F139 — учитель теологии.
Последние 10 лет она считает себя очень прогрессивной, хотя для чтения у нее очень мало времени. Ее муж достаточно читает и постоянно информирует ее и держит в курсе дел, вступая с ней в дискуссии. «Среди всех государственных мужей я выше всего ценю Литвинова. Я считаю, что он произнес самую драматическую речь нашего времени, когда на Женевской конференции требовал коллективной безопасности. Мы были очень рады, что наконец-то рассеялся туман незнания и недоверия, который окружал Советский Союз во время войны. Конечно, еще не все выяснено. В нашей собственной стране есть много фашистов, которые боролись бы против России, если бы могли.»
Ее пустые слова, полные энтузиазма в адрес Литвинова, уже упоминались в главе II, в которой исследовалось стереотипное политическое мышление. То же самое, кажется, действительно и для ее утверждения, что она интернационалистка. Следующий ее риторический вопрос: «Разве я не истинная христианка?», типичен для дедуктивного мышления закостенелого N. Как к вопросам меньшинств, так, кажется, она подходит и ко всем другим проблемам.
Она считает, что все люди равны, и здесь она тоже думает, что это единственно возможная точка зрения для истинного христианина.
В отношении несколько общей фразы «все люди равны» следует заметить, что кто свободен от стереотипности, тот скорее признал бы различия и судил бы о них позитивно. Возможно, она считает их «равными в глазах Бога» и выводит свою терпимость из этого распространенного мнения.
Насколько поверхностна ее прогрессивность, показало ее весьма агрессивное отношение к алкоголизму[69], который она называет одной из своих самых любимых тем и имеющий для нее почти то же значение, что и определенные параноидные идеи «фантазера» среди Н. В этой связи стоит вспомнить, что тесная связь между прогибиционизмом (сухим законом) и предубежденным мышлением была доказана Альфредом Мак Ли. Действительно, у нас много доказательств того, что эта закостенелая N имеет нечто большее, чем налет ментальности Н. Например, она считает свой статус весьма высоким, как это видно из одного замечания о ее дочери:
Я также очень озабочена по поводу ее школы (называет школу). Приток людей с более низким образованием и уровнем, чем наш, конечно, повлиял также и на школу.
Она также лелеет деструктивные фантазии, которые слегка вуалирует моральными рассуждениями:
Также и с курением, хотя я в действительности этим не очень обеспокоена. Никто из наших двух семей никогда не курил и не пил, за одним исключением. Сестра моего мужа курила. Сейчас она умерла.

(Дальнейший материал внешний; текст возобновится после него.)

/-- ld.fe (R109). -/
def execLdFe (t base : Opd) (off : BitVec 9) (s : State) : Out := feLoad .ldFe t base off s
/-- ld.ff (R109). -/
def execLdFf (t base : Opd) (off : BitVec 9) (s : State) : Out := feLoad .ldFf t base off s
/-- st.ef (R109). -/
def execStEf (t base : Opd) (off : BitVec 9) (s : State) : Out := feStore .stEf t base off s
/-- st.f (R109). -/
def execStF (t base : Opd) (off : BitVec 9) (s : State) : Out := feStore .stF t base off s

/-! ## Window accesses (R108, R181, R188-R191) -/

/-- A window access that passed its checks: the entry's word, whether it is the plane window, the key of its
first byte, how many bytes, and the bit of its first code within them. -/
structure WindowSpan where
  entry : Word
  plane : Bool
  key : Nat
  n : Nat
  bit : Nat
  core : Nat
deriving DecidableEq, Repr

/-- The checks of a `count`-element access through a window, in order: R106's first two, the entry (0x31), the
element named (0x13), and the end of the core (0x14). DESIGN CHOICE (log 99): the access takes every byte from its first to its last, so
a load of a scaled element reads those between the block's scale and its code too. -/
def State.windowSpan (s : State) (ea : Word) (wins : Nat → Bool) (count : Nat) : Except Nat WindowSpan :=
  let a := ea.toNat
  if a / 2 ^ 56 = 0 then .error 0x15
  else
    match s.place a s.src.seg wins with
    | .error e => .error e
    | .ok p =>
      let plane := p.win == 2
      let word := vget s.me.win (if plane then p.entry else p.win - 3) 0
      let en := entryOf word
      if !en.ok plane || (count == 16 && (plane || en.sfmt != 0) && en.len != 16) then .error 0x31
      else if plane then
        if p.loc % 8 != 0 then .error 0x13
        else if 2 ^ 18 < p.loc + planeBytes en.len en.planes then .error 0x14
        else .ok ⟨word, true, scratchKey p.core p.loc, planeBytes en.len en.planes, 0, p.core⟩
      else
        match en.element p.loc with
        | none => .error 0x13
        | some e =>
          if count == 16 && !en.byteAddressed && e % 16 != 0 then .error 0x13
          else
            let first := en.codeBit e
            let last := first + count * en.width
            let start := if en.sfmt = 0 then first / 8 else en.scaleByte e
            let stop := (last + 7) / 8
            if 2 ^ 18 < stop then .error 0x14
            else .ok ⟨word, false, scratchKey p.core start, stop - start, first - 8 * start, p.core⟩

/-- The parts of a span as accesses, line by line. -/
def WindowSpan.parts (w : WindowSpan) (ea : Word) : List (Access × Nat) :=
  (cutLines w.key w.n 0 4).map (fun p => (⟨p.1, p.2.1, .scratch, ea, []⟩, p.2.2))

Она рационализирует свою потребность наказания:
Если бы я завтра могла бы ввести сухой закон, я бы это сделала. Я считаю, нужно запретить все, что не делает человека лучше, что делает его хуже. Многие люди говорят, что если что-то запрещают, люди делают это тайно. Но посмотрите, как обстоят дела с убийством, воровством и наркотиками? Это все запрещено, однако некоторые люди идут на преступление, и мы не думаем о том, чтобы отменить запрет.
И в конце опроса появляется официальный оптимизм, характерная реакция против скрытого деструктивизма:
Если бы не существовали всегда вера и надежда на то, что все идет вперед, тогда наша христианская вера ничего не значила бы, не правда ли?
При изменившихся условиях, по-видимому, она будет готова присоединиться к субверсивному движению, пока она считает себя «христианкой» и «прогрессивно мыслящей».
2. «Протестующий» свободный от предрассудка[70]
Этот синдром в некотором отношении противоположен «авторитарному» Н. Его причины более психического характера, чем рационального, он восходит к специфическому разрешению эдипова комплекса, которое оставляет в соответствующем индивиде неизгладимые впечатления. Они противятся отцовскому авторитету, однако одновременно глубоко запечатлели в себе образ отца. Можно сказать, что у них так сильно сверх-Я, что оно обращается против собственного «образца», отца и всех других внешних авторитетов. Они руководствуются полностью своей совестью, являющейся, вероятно, во многих случаях секуляризацией религиозного авторитета, которая, однако, полностью автономна и независима от внешних законов. Они «протестуют» из-за чисто моральных причин против социального гнета или по крайней мере против его некоторых экстремальных манифестаций, таких, как расовые предрассудки[71].
Большинство «невротических» N, которые доминируют в нашем примере, проявляют синдром протеста. Они большей частью робки, сдержанны и неуверенны, мучают себя всякими выдуманными сомнениями и угрызениями совести. Иногда в них развиваются некоторые насильственные черты, и их реакция на предрассудок оставляет к тому же впечатление, как будто она им навязана несгибаемым сверх-Я. Часто они чувствуют себя виноватыми и рассматривают априори евреев как «жертву», как специфически иных, чем они сами. В их симпатиях и идентификациях может присутствовать момент стереотипии. Они руководствуются желанием исправить несправедливость по отношению меньшинства; одновременно их пленяют действительные или воображаемые способности евреев, которые кажутся им родственными по желанию «отгородиться» от реальности. Хотя они думают не авторитарно, они часто чрезмерно напряжены и поэтому неспособны действовать так энергично, как диктует им совесть. Они так «стеснительны» или даже психически «парализованы», будто им хорошо удалось осознать свою совесть. Их вечное чувство вины заставляет верить, что каждый «виновен». Ненавидя дискриминацию, иногда они едва ли в состоянии выступить против нее. С точки зрения социологии они, как кажется, в большинстве являются выходцами из среднего сословия, но их групповую принадлежность едва ли можно определить точно. Тем не менее наш материал разрешает утверждать, что этот синдром встречается у людей, которые пережили трудные семейные конфликты, как, например, развод родителей.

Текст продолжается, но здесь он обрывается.